Dataset entries:
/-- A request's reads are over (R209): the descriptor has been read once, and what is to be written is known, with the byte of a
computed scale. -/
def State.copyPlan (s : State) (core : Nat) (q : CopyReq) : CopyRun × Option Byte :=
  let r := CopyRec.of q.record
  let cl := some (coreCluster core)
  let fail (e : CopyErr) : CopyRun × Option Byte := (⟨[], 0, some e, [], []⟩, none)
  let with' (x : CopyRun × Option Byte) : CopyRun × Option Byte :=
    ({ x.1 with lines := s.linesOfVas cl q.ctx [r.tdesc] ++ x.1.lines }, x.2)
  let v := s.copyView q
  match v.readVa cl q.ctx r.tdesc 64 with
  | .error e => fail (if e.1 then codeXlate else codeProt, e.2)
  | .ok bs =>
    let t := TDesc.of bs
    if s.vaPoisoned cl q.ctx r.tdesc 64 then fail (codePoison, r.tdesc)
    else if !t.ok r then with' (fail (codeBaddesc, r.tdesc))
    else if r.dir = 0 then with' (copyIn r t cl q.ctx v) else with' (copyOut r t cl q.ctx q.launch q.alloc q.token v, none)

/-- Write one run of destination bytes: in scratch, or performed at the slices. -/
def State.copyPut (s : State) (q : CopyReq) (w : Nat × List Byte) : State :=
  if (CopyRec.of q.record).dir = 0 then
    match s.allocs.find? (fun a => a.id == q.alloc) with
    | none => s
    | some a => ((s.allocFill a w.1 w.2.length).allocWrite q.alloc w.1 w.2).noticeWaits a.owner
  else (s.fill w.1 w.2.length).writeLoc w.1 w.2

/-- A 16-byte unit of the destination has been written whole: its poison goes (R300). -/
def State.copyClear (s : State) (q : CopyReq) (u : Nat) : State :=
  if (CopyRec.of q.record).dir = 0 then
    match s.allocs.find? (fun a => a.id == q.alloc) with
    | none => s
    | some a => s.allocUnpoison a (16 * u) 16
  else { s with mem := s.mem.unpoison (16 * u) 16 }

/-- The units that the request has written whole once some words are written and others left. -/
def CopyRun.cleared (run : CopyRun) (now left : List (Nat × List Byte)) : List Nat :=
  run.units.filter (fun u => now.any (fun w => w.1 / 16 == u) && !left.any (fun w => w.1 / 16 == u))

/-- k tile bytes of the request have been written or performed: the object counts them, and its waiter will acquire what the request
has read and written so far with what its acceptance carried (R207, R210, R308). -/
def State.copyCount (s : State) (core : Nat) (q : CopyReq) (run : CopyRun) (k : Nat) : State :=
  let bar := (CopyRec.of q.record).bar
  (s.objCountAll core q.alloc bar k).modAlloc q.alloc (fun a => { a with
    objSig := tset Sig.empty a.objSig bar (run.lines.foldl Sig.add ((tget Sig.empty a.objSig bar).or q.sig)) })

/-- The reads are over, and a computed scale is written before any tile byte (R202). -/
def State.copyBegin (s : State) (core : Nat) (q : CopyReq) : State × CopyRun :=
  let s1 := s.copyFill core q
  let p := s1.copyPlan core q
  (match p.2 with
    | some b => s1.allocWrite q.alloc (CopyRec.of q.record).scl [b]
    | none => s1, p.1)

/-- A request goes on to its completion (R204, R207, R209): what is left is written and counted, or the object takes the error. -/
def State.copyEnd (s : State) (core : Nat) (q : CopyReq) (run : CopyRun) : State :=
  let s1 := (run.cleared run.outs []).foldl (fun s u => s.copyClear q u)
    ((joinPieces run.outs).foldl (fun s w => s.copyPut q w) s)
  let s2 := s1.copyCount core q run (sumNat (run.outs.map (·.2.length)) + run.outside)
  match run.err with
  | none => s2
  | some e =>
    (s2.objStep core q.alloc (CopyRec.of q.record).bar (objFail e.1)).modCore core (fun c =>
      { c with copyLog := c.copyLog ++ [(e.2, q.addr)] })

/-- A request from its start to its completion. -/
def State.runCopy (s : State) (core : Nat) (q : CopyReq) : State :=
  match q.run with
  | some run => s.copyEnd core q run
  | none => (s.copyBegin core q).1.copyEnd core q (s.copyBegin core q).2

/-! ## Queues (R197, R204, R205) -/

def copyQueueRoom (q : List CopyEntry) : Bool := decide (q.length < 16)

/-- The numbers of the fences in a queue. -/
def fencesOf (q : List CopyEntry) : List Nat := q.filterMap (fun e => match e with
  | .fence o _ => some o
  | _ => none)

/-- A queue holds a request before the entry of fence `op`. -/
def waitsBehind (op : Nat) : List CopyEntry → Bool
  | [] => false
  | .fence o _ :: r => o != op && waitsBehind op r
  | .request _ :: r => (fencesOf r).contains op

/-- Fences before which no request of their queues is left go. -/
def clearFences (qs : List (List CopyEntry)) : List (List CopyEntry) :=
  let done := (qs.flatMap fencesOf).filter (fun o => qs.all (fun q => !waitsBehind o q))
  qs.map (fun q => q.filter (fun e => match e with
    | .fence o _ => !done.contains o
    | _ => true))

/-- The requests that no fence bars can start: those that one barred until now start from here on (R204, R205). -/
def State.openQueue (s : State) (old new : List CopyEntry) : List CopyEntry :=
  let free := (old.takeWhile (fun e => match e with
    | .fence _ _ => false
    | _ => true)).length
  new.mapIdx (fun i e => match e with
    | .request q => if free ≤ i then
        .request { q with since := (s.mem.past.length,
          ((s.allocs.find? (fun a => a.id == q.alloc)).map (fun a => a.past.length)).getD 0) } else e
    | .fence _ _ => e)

DESCRIPTION OF THE TASK: Output exactly, and only, the lines running from the one that contains "q with since" through the last line of the entries above.

ANSWER BOX:
        .request { q with since := (s.mem.past.length,
          ((s.allocs.find? (fun a => a.id == q.alloc)).map (fun a => a.past.length)).getD 0) } else e
    | .fence _ _ => e)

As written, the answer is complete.